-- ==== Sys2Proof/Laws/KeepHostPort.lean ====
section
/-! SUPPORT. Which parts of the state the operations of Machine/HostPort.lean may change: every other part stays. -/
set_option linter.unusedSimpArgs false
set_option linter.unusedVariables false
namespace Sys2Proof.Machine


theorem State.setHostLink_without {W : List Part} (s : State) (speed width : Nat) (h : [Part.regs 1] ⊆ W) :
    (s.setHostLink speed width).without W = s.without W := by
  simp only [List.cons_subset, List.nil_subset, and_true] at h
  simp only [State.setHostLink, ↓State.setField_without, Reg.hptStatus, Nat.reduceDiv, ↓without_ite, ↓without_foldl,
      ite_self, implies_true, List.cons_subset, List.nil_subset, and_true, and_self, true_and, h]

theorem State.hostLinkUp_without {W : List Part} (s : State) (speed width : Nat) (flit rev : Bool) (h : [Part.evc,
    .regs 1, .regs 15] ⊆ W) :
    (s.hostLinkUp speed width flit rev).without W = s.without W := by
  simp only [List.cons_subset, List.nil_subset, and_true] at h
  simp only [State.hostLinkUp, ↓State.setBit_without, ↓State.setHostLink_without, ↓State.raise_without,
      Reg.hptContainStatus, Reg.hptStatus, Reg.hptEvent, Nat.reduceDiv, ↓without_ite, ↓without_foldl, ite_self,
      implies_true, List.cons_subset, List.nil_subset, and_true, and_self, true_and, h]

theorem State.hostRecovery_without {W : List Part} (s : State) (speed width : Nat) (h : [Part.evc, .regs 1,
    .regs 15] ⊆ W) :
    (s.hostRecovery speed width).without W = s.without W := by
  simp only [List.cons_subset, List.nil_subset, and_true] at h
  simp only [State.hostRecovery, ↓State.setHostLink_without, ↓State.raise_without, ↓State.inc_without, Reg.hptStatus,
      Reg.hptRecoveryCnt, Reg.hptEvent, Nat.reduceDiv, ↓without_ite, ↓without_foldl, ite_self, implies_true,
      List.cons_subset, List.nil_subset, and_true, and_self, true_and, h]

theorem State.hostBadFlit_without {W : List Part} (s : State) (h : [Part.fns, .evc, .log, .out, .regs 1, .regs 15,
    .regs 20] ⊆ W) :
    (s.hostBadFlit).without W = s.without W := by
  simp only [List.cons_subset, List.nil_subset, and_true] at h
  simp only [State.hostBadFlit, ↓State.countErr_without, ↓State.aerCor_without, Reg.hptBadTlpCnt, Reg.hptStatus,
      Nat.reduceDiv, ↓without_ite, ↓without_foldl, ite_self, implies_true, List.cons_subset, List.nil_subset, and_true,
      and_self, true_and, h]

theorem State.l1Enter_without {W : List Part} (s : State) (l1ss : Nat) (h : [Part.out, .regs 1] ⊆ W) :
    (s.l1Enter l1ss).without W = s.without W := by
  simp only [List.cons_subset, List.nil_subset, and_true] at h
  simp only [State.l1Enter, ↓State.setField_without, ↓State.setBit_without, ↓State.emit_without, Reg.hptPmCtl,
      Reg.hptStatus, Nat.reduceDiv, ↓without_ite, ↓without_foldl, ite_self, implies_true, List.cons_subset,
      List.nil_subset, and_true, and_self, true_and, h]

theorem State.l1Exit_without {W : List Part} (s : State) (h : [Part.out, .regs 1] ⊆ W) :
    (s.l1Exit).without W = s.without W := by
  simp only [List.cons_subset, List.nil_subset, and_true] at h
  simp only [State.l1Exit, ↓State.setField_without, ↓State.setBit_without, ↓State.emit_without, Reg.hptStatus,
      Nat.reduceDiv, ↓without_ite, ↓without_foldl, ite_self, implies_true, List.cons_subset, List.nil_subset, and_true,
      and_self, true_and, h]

● **Description of the task**:
Restate every entry word for word.

● **Written response**:
-- ==== Sys2Proof/Laws/KeepHostPort.lean ====
section
/-! SUPPORT. Which parts of the state the operations of Machine/HostPort.lean may change: every other part stays. -/
set_option linter.unusedSimpArgs false
set_option linter.unusedVariables false
namespace Sys2Proof.Machine


theorem State.setHostLink_without {W : List Part} (s : State) (speed width : Nat) (h : [Part.regs 1] ⊆ W) :
    (s.setHostLink speed width).without W = s.without W := by
  simp only [List.cons_subset, List.nil_subset, and_true] at h
  simp only [State.setHostLink, ↓State.setField_without, Reg.hptStatus, Nat.reduceDiv, ↓without_ite, ↓without_foldl,
      ite_self, implies_true, List.cons_subset, List.nil_subset, and_true, and_self, true_and, h]

theorem State.hostLinkUp_without {W : List Part} (s : State) (speed width : Nat) (flit rev : Bool) (h : [Part.evc,
    .regs 1, .regs 15] ⊆ W) :
    (s.hostLinkUp speed width flit rev).without W = s.without W := by
  simp only [List.cons_subset, List.nil_subset, and_true] at h
  simp only [State.hostLinkUp, ↓State.setBit_without, ↓State.setHostLink_without, ↓State.raise_without,
      Reg.hptContainStatus, Reg.hptStatus, Reg.hptEvent, Nat.reduceDiv, ↓without_ite, ↓without_foldl, ite_self,
      implies_true, List.cons_subset, List.nil_subset, and_true, and_self, true_and, h]

theorem State.hostRecovery_without {W : List Part} (s : State) (speed width : Nat) (h : [Part.evc, .regs 1,
    .regs 15] ⊆ W) :
    (s.hostRecovery speed width).without W = s.without W := by
  simp only [List.cons_subset, List.nil_subset, and_true] at h
  simp only [State.hostRecovery, ↓State.setHostLink_without, ↓State.raise_without, ↓State.inc_without, Reg.hptStatus,
      Reg.hptRecoveryCnt, Reg.hptEvent, Nat.reduceDiv, ↓without_ite, ↓without_foldl, ite_self, implies_true,
      List.cons_subset, List.nil_subset, and_true, and_self, true_and, h]

theorem State.hostBadFlit_without {W : List Part} (s : State) (h : [Part.fns, .evc, .log, .out, .regs 1, .regs 15,
    .regs 20] ⊆ W) :
    (s.hostBadFlit).without W = s.without W := by
  simp only [List.cons_subset, List.nil_subset, and_true] at h
  simp only [State.hostBadFlit, ↓State.countErr_without, ↓State.aerCor_without, Reg.hptBadTlpCnt, Reg.hptStatus,
      Nat.reduceDiv, ↓without_ite, ↓without_foldl, ite_self, implies_true, List.cons_subset, List.nil_subset, and_true,
      and_self, true_and, h]

theorem State.l1Enter_without {W : List Part} (s : State) (l1ss : Nat) (h : [Part.out, .regs 1] ⊆ W) :
    (s.l1Enter l1ss).without W = s.without W := by
  simp only [List.cons_subset, List.nil_subset, and_true] at h
  simp only [State.l1Enter, ↓State.setField_without, ↓State.setBit_without, ↓State.emit_without, Reg.hptPmCtl,
      Reg.hptStatus, Nat.reduceDiv, ↓without_ite, ↓without_foldl, ite_self, implies_true, List.cons_subset,
      List.nil_subset, and_true, and_self, true_and, h]

theorem State.l1Exit_without {W : List Part} (s : State) (h : [Part.out, .regs 1] ⊆ W) :
    (s.l1Exit).without W = s.without W := by
  simp only [List.cons_subset, List.nil_subset, and_true] at h
  simp only [State.l1Exit, ↓State.setField_without, ↓State.setBit_without, ↓State.emit_without, Reg.hptStatus,
      Nat.reduceDiv, ↓without_ite, ↓without_foldl, ite_self, implies_true, List.cons_subset, List.nil_subset, and_true,
      and_self, true_and, h]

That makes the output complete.